AIM OF THE TASK: Set down exactly the lines that run from the line with "(footprint s pl" to the end of the data, and nothing else.

[Items from a dataset]
-- ==== Sys2Proof/Machine/Storage.lean ====
section
/-! DEFINITION. What accesses do when they are performed (04 R152, R159-R161; 08 R286, R291, R295, R298-R305)
and when their results arrive (02 R83). -/

namespace Sys2Proof.Machine

/-- Bytes of a unit's share. -/
def shareBytes (s : State) (u off n : Nat) : List Byte := ((mget s.units u).map (fun x => getBytes x.share off n)).getD []

/-- Write bytes of a unit's share. -/
def putShare (s : State) (u off : Nat) (bs : List Byte) : State := modU s u (fun x => { x with share := putBytes x.share off bs })

/-- The wave and tid of a thread of a unit, by lidx. -/
def findThread (s : State) (u lidx : Nat) : Option (Nat × Wave × Nat × Thread) :=
  match s.waves.find? (fun e => e.2.unit == u && e.2.threads.any (fun t => t.lidx == lidx)) with
  | none => none
  | some (k, w) => (w.numbered.find? (fun p => p.2.lidx == lidx)).map (fun p => (k, w, p.1, p.2))

/-- The register copy that an aperture position names (02 R91): sibling 0 in a single-mode target. -/
def apKey (w : Wave) (t : Thread) (key : Option Nat) : Option Nat :=
  match key with
  | none => none
  | some x =>
    if !t.live || w.lacksKey x then none
    else if w.triple then some x
    else some (x / 4 * 4)

/-- An aperture read of `n` bytes (02 R91, R92): the bank as it stands (log 22). -/
def apRead (s : State) (u lidx : Nat) (key : Option Nat) (n : Nat) : Nat :=
  match findThread s u lidx with
  | none => 0
  | some (_, w, i, t) =>
    match apKey w t key with
    | none => 0
    | some x =>
      let lo := t.reg true (freeOp s i (x % 4) 11) (x / 4) (x % 4)
      if n == 8 then lo + 2 ^ 32 * t.reg true (freeOp s i (x % 4) 13) (x / 4 + 1) (x % 4) else lo

/-- An aperture write reaches its target core (02 R91, R93): copies 1 and 2 of a single-mode target do not
exist. -/
def apWrite (s : State) (u lidx : Nat) (key : Option Nat) (n v : Nat) : State :=
  match findThread s u lidx, key with
  | some (k, w, _, t), some x =>
    if !t.live || w.lacksKey x || (!w.triple && x % 4 != 0) then s
    else
      let one : ApWrite := ⟨lidx, x / 4 * 4, [x % 4], BitVec.ofNat 32 v⟩
      let two : ApWrite := ⟨lidx, (x / 4 + 1) * 4, [x % 4], BitVec.ofNat 32 (v / 2 ^ 32)⟩
      setW s k { w with apw := w.apw ++ (if n == 8 then [one, two] else [one]) }
  | _, _ => s

/-- Device memory that a place covers. -/
def devPieces (s : State) (pl : Place) (n va : Nat) : List (Nat × Nat) :=
  (footprint s pl n va).filterMap (fun p => if p.1 == 0 then some p.2 else none)

/-- The first poisoned or uncorrectable granule that an access meets, and whether it was held as poisoned. -/
def badGranule (s : State) (pl : Place) (n va : Nat) : Option (Nat × Bool) :=
  match pl with
  | .spoiled _ g held => some (farGranules + g, held)
  | _ =>
  match (devPieces s pl n va).findSome? (meets s.poison) with
  | some g => some (g, true)
  | none => ((devPieces s pl n va).findSome? (meets s.latent)).map (fun g => (g, false))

TASK RESPONSE:
  (footprint s pl n va).filterMap (fun p => if p.1 == 0 then some p.2 else none)

/-- The first poisoned or uncorrectable granule that an access meets, and whether it was held as poisoned. -/
def badGranule (s : State) (pl : Place) (n va : Nat) : Option (Nat × Bool) :=
  match pl with
  | .spoiled _ g held => some (farGranules + g, held)
  | _ =>
  match (devPieces s pl n va).findSome? (meets s.poison) with
  | some g => some (g, true)
  | none => ((devPieces s pl n va).findSome? (meets s.latent)).map (fun g => (g, false))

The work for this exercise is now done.